Why shouldn't we use it and prefer timeout then?  That's unclear to me
and I'd love to have this clearly documented.

What happened to the manual? 
 
> > Apart from running periodically on a given CPU an important need for
> > dt(4) is to get a timestamps for every event.  Currently nanotime(9)
> > is used.  This is global to the system.  I saw that ftrace use different
> > clocks per-CPU which might be something to consider now that we're
> > moving to a per-CPU API.
> > 
> > It's all about cost of the instrumentation.  Note that if we use a
> > different per-CPU timestamp it has to work outside of clockintr because
> > probes can be anywhere.
> > 
> > Regarding clockintr_establish(), I'd rather have it *not* allocated the
> > `clockintr'.  I'd prefer waste some more space in every PCB.  The reason
> > for this is to keep live allocation in dt(4) to dt_pcb_alloc() only to
> > be able to not go through malloc(9) at some point in the future to not
> > interfere with the rest of the kernel.  Is there any downside to this?
> 
> You're asking me to change from callee-allocated clockintrs to
> caller-allocated clockintrs.  I don't want to do this.

Why not?  What is your plan?  You want to put many clockintrs in the
kernel?  I don't understand where you're going.  Can you explain?  From
my point of view this design decision is only added complexity for no
good reason

> I am hoping to expirment with using a per-CPU pool for clockintrs
> during the next release cycle.  I think keeping all the clockintrs on
> a single page in memory will have cache benefits when reinserting
> clockintrs into the sorted data structure.

I do not understand this wish for micro optimization.
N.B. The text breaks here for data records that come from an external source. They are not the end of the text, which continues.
-- ==== Sys2Proof/Laws/SendEngine.lean ====
section
/-! SUPPORT. What each operation of the Send Engine can do. -/

namespace Sys2Proof.Machine

/-- R133: SEND_NEW of a payload that fits. -/
theorem sendNew_of_fits {p : Bytes} {s : State} (h : p.length ≤ s.params.maxPayload.val) :
    sendNew p s = .next { s with
      inFlight := Memory.insert s.inFlight s.nextSeq (dataFrame s.nextSeq p)
      actions := s.actions ++ [.tx (dataFrame s.nextSeq p)] } := by
  simp only [sendNew, encodeInDomain_of_le h]
  rfl

/-- R105: SEND_NEW of a payload that does not fit. -/
theorem sendNew_of_long {p : Bytes} {s : State} (h : s.params.maxPayload.val < p.length) :
    sendNew p s = .fault .encodeRange := by
  simp [sendNew, encodeInDomain_of_gt h]

/-- R133: everything SEND_NEW can do where it answers a next state. -/
theorem sendNew_next {p : Bytes} {s t : State} (h : sendNew p s = .next t) :
    p.length ≤ s.params.maxPayload.val ∧ t = { s with
      inFlight := Memory.insert s.inFlight s.nextSeq (dataFrame s.nextSeq p)
      actions := s.actions ++ [.tx (dataFrame s.nextSeq p)] } := by
  by_cases hp : p.length ≤ s.params.maxPayload.val
  · rw [sendNew_of_fits hp] at h
    exact ⟨hp, by simpa using h.symm⟩
  · rw [sendNew_of_long (Nat.not_le.1 hp)] at h
    cases h

/-- R132: everything SUBMIT can do where it answers a next state. -/
theorem submit_next {p : Bytes} {s t : State} (h : submit p s = .next t) :
    (s.slotFree = true ∧ p.length ≤ s.params.maxPayload.val ∧ s.nextSeq.toInt < 2147483647 ∧
      t = ({ startIfOnly { s with
              inFlight := Memory.insert s.inFlight s.nextSeq (dataFrame s.nextSeq p)
              actions := s.actions ++ [.tx (dataFrame s.nextSeq p)] } with
            nextSeq := s.nextSeq + 1 } : State).setStatus .ok) ∨
    (s.slotFree = false ∧ s.queueFull = false ∧
      t = ({ s with pending := s.pending ++ [p] } : State).setStatus .ok) := by
  unfold submit at h
  split at h
  · rename_i hf
    obtain ⟨s1, h1, h2⟩ := andThen_eq_next h
    obtain ⟨s2, h3, h4⟩ := andThen_eq_next h2
    obtain ⟨hp, rfl⟩ := sendNew_next h1
    obtain ⟨hn, rfl⟩ := advanceNext_next h3
    have e : ∀ x : State, (startIfOnly x).nextSeq = x.nextSeq := by
      intro x; unfold startIfOnly; split <;> rfl
    rw [e] at hn
    refine .inl ⟨hf, hp, hn, ?_⟩
    rw [e] at h4
    simpa using h4.symm
  · rename_i hf
    obtain ⟨s1, h1, h2⟩ := andThen_eq_next h
    obtain ⟨hq, rfl⟩ := pushPending_next h1
    exact .inr ⟨by simpa using hf, hq, by simpa using h2.symm⟩

/-- R134: to show a property of DRAIN's loop, show that one iteration keeps it. -/
theorem drainQueue_induction {P : State → Prop}
    (one : ∀ (p : Bytes) (rest : List Bytes) (s : State), P s → s.pending = p :: rest →
      s.slotFree = true → p.length ≤ s.params.maxPayload.val → s.nextSeq.toInt < 2147483647 →
      P { s with
        pending := rest
        nextSeq := s.nextSeq + 1
        inFlight := Memory.insert s.inFlight s.nextSeq (dataFrame s.nextSeq p)
        actions := s.actions ++ [.tx (dataFrame s.nextSeq p)] })
    {q : List Bytes} {s t : State} (hq : s.pending = q) (h : drainQueue q s = .next t) (hs : P s) :
    P t ∧ (t.pending ≠ [] → t.slotFree = false) := by
  induction q generalizing s with
  | nil =>
    obtain rfl : s = t := by simpa [drainQueue] using h
    exact ⟨hs, fun hne => absurd hq hne⟩
  | cons p rest ih =>
    unfold drainQueue at h
    split at h
    · rename_i hf
      obtain ⟨s1, h1, h2⟩ := andThen_eq_next h
      obtain ⟨s2, h3, h4⟩ := andThen_eq_next h2
      obtain ⟨hp, rfl⟩ := sendNew_next h1
      obtain ⟨hn, rfl⟩ := advanceNext_next h3
      exact ih rfl h4 (one p rest s hs hq hf hp hn)
    · rename_i hf
      obtain rfl : s = t := by simpa using h
      exact ⟨hs, fun _ => by simpa using hf⟩

/-- R135: the removals, all at once. -/
theorem removeEach_eq (keys : List I32) (s : State) :
    removeEach keys s = { s with
      inFlight := s.inFlight.filter fun e => !keys.contains e.1
      actions := s.actions ++ List.replicate keys.length .timerStop
      timerArmed := if keys = [] then s.timerArmed else false } := by
  induction keys generalizing s with
  | nil => simp [removeEach]
  | cons k rest ih =>
    rw [removeEach, ih]
    simp only [State.emit_inFlight, State.emit_actions, State.emit_timerArmed, Memory.delete,
      List.filter_filter, armedAfter_timerStop, State.mk.injEq, State.emit_params,
      State.emit_lastAcked, State.emit_nextSeq, State.emit_expectedSeq, State.emit_pending,
      State.emit_lastAckSent, State.emit_input, State.emit_statuses, State.emit_result, true_and,
      and_true]
    refine ⟨?_, ?_, ?_⟩
    · apply List.filter_congr
      intro e _
      by_cases h : e.1 = k <;> simp [h]
    · simp
    · simp [List.replicate_succ]

/-- R139: the retransmissions, all at once. -/
theorem resendEach_eq (m : Memory) (s : State) :
    resendEach m s = { s with actions := s.actions ++ m.map fun e => .tx e.2 } := by
  induction m generalizing s with
  | nil => simp [resendEach]
  | cons e rest ih =>
    obtain ⟨k, f⟩ := e
    rw [resendEach, ih]
    simp [State.emit]

/-- R132: what starting the timer for an only packet does. -/
theorem startIfOnly_eq (s : State) : startIfOnly s = { s with
    actions := s.actions ++ (if s.inFlight.length = 1 then [.timerStart s.params.timeout] else [])
    timerArmed := if s.inFlight.length = 1 then true else s.timerArmed } := by
  unfold startIfOnly
  split
  · rename_i h; simp [State.startTimer, State.emit]
  · rename_i h; simp

/-- R135: what the restart before draining does. -/
theorem restartIfQueued_eq (s : State) : restartIfQueued s = { s with
    actions := s.actions ++ (if s.pending = [] then [] else [.timerStop, .timerStart s.params.timeout])
    timerArmed := if s.pending = [] then s.timerArmed else true } := by
  unfold restartIfQueued
  by_cases h : s.pending = []
  · rw [if_pos (by simp [h]), if_pos h, if_pos h]; simp
  · simp [h, State.restartTimer, State.startTimer, State.emit]

/-- R135: what the restart after draining does. -/
theorem restartIfInFlight_eq (s : State) : restartIfInFlight s = { s with
    actions := s.actions ++ (if s.inFlight = [] then [] else [.timerStop, .timerStart s.params.timeout])
    timerArmed := if s.inFlight = [] then s.timerArmed else true } := by
  unfold restartIfInFlight
  by_cases h : s.inFlight = []
  · rw [if_pos (by simp [h]), if_pos h, if_pos h]; simp
  · simp [h, State.restartTimer, State.startTimer, State.emit]

/-- R135: the removals leave the entries outside the acknowledged interval. -/
theorem ackedKeys_filter (n : I32) (s : State) :
    (s.inFlight.filter fun e => !(ackedKeys s n).contains e.1) = s.inFlight.unacked s.lastAcked n := by
  unfold Memory.unacked
  apply List.filter_congr
  intro e he
  congr 1
  rw [Bool.eq_iff_iff]
  simp only [List.contains_iff_mem, ackedKeys, List.mem_filter, List.mem_map, Bool.and_eq_true, decide_eq_true_eq]
  constructor
  · rintro ⟨-, h⟩; exact h
  · intro h; exact ⟨⟨e, he, rfl⟩, h⟩

theorem length_filter_add_filter_not {α : Type} (l : List α) (q : α → Bool) :
    (l.filter q).length + (l.filter fun a => !q a).length = l.length := by
  induction l with
  | nil => rfl
  | cons a l ih => cases h : q a <;> simp [h] <;> omega

/-- R135: one removal for each entry that goes. -/
theorem ackedKeys_length (n : I32) (s : State) :
    (ackedKeys s n).length = s.inFlight.length - (s.inFlight.unacked s.lastAcked n).length := by
  have h := length_filter_add_filter_not s.inFlight (fun e => decide (s.lastAcked.toInt < e.1.toInt) && decide (e.1.toInt ≤ n.toInt))
  have h2 : (ackedKeys s n).length = (s.inFlight.filter (fun e => decide (s.lastAcked.toInt < e.1.toInt) && decide (e.1.toInt ≤ n.toInt))).length := by
    unfold ackedKeys
    rw [List.filter_map, List.length_map]; rfl
  unfold Memory.unacked
  omega

/-- R135: the state an advancing acknowledgment hands to DRAIN. -/
def beforeDrain (n : I32) (s : State) : State :=
  restartIfQueued { removeEach (ackedKeys s n) s with lastAcked := n }

/-- R135, R137: everything ON_ACK can do where it answers a next state. -/
theorem onAck_next {n : I32} {s t : State} (h : onAck n s = .next t) :
    (s.lastAcked.toInt < n.toInt ∧ ∃ u, drain (beforeDrain n s) = .next u ∧
      t = (restartIfInFlight u).setStatus .ok) ∨
    (n.toInt ≤ s.lastAcked.toInt ∧ t = (removeEach (ackedKeys s n) s).setStatus .staleAck) := by
  have e : (removeEach (ackedKeys s n) s).lastAcked = s.lastAcked := by rw [removeEach_eq]
  simp only [onAck, e] at h
  split at h
  · rename_i hlt
    obtain ⟨u, h1, h2⟩ := andThen_eq_next h
    exact .inl ⟨hlt, u, h1, by simpa using h2.symm⟩
  · rename_i hge
    exact .inr ⟨by omega, by simpa using h.symm⟩

/-- R135(ii): nothing is covered by an acknowledgment that does not advance the window. -/
theorem ackedKeys_of_stale {n : I32} {s : State} (h : n.toInt ≤ s.lastAcked.toInt) :
    ackedKeys s n = [] := by
  simp only [ackedKeys, List.filter_eq_nil_iff, Bool.and_eq_true, decide_eq_true_eq]
  intro k _
  omega

/-- R135: the state handed to DRAIN, field by field. -/
theorem beforeDrain_eq (n : I32) (s : State) : beforeDrain n s = { s with
    lastAcked := n
    inFlight := s.inFlight.unacked s.lastAcked n
    actions := s.actions ++ List.replicate (s.inFlight.length - (s.inFlight.unacked s.lastAcked n).length) .timerStop ++
      (if s.pending = [] then [] else [.timerStop, .timerStart s.params.timeout])
    timerArmed := if s.pending ≠ [] then true else if s.inFlight.length - (s.inFlight.unacked s.lastAcked n).length = 0 then s.timerArmed else false } := by
  unfold beforeDrain
  rw [removeEach_eq, restartIfQueued_eq]
  simp only [ackedKeys_filter, ackedKeys_length]
  have : ackedKeys s n = [] ↔ s.inFlight.length - (s.inFlight.unacked s.lastAcked n).length = 0 := by
    rw [← ackedKeys_length, List.length_eq_zero_iff]
  simp only [this]
  by_cases h : s.pending = [] <;> simp [h]

/-- R139: everything ON_TIMEOUT can do; it always answers a next state. -/
theorem onTimeout_next {s t : State} (h : onTimeout s = .next t) :
    (s.inFlight = [] ∧ t = (s.emit .timerStop).setStatus .ok) ∨
    (s.inFlight ≠ [] ∧ t = ({ s.restartTimer with
      actions := s.restartTimer.actions ++ s.inFlight.map fun e => .tx e.2 } : State).setStatus .ok) := by
  unfold onTimeout at h
  split at h
  · rename_i he
    exact .inl ⟨by simpa using he, by simpa using h.symm⟩
  · rename_i he
    rw [resendEach_eq] at h
    exact .inr ⟨by simpa using he, by simpa using h.symm⟩

/-- R134: DRAIN reports no status; its caller does. -/
theorem drain_statuses {s t : State} (h : drain s = .next t) : t.statuses = s.statuses :=
  (drainQueue_induction (P := fun u => u.statuses = s.statuses)
    (fun _ _ _ hu _ _ _ _ => hu) rfl h rfl).1

/-- R132: SUBMIT reports `OK`. -/
theorem submit_statuses {p : Bytes} {s t : State} (h : submit p s = .next t) :
    t.statuses = s.statuses ++ [.ok] := by
  rcases submit_next h with ⟨-, -, -, rfl⟩ | ⟨-, -, rfl⟩
  · rw [startIfOnly_eq, State.setStatus_statuses]
  · rfl

/-- R135, R137: ON_ACK reports `STALE_ACK` where the window does not advance, and else `OK`. -/
theorem onAck_statuses {n : I32} {s t : State} (h : onAck n s = .next t) :
    t.statuses = s.statuses ++ [if n.toInt ≤ s.lastAcked.toInt then .staleAck else .ok] := by
  rcases onAck_next h with ⟨hlt, u, hu, rfl⟩ | ⟨hle, rfl⟩
  · have hs := drain_statuses hu
    rw [beforeDrain_eq] at hs
    rw [if_neg (by omega), restartIfInFlight_eq, State.setStatus_statuses, hs]
  · rw [if_pos hle, ackedKeys_of_stale hle]
    rfl

/-- R139: ON_TIMEOUT reports `OK`. -/
theorem onTimeout_statuses {s t : State} (h : onTimeout s = .next t) :
    t.statuses = s.statuses ++ [.ok] := by
  rcases onTimeout_next h with ⟨-, rfl⟩ | ⟨-, rfl⟩ <;> rfl

end Sys2Proof.Machine
end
The API has only on dynamic consumer: dt(4), I tell you I'd prefer to
allocate the structure outside of your API and you tell me you don't
want.  You want to use pool.  Really I don't understand...  Please let's
design an API for our needs and not based on best practises from outside.

Or am I completely missing something from the clockintr world conquest
plan?

If you want to play with pools, they are many other stuff you can do :o)
I just don't understand.

> > Can we have a different hook for the interval provider?
> 
> I think I have added this now?
> 
> "profile" uses dt_prov_profile_intr().
> 
> "interval" uses dt_prov_interval_intr().
> 
> Did you mean a different kind of "hook"?

That's it and please remove DT_ENTER().  There's no need for the use of
the macro inside dt(4).  I thought I already mentioned it.

> > Since we need only one clockintr and we don't care about the CPU
> > should we pick a random one?  Could that be implemented by passing
> > a NULL "struct cpu_info *" pointer to clockintr_establish()?  So
> > multiple "interval" probes would run on different CPUs...
> 
> It would be simpler to just stick to running the "interval" provider
> on the primary CPU.

Well the primary CPU is already too loaded with interrupts on OpenBSD.
So if we can avoid it for no good reason, I'd prefer.

> If you expect a large number of "interval" probes to be active at
> once, it might help to choose the CPU round-robin style.  But that
> would be an optimization for a later step.

Let's do that now!  There's no limitation with your API right?

> > I'd rather keep "struct dt_softc" private to not create too convoluted
> > code.
> 
> I can't figure out how to deallocate the PCBs from dtpv_dealloc()
> without using the softc.  And the dt_softc pointer is in the
> dtpv_dealloc() prototype, so shouldn't the underlying struct be
> visible?
> 
> Look at dt_prov_profile_dealloc().  What am I doing wrong?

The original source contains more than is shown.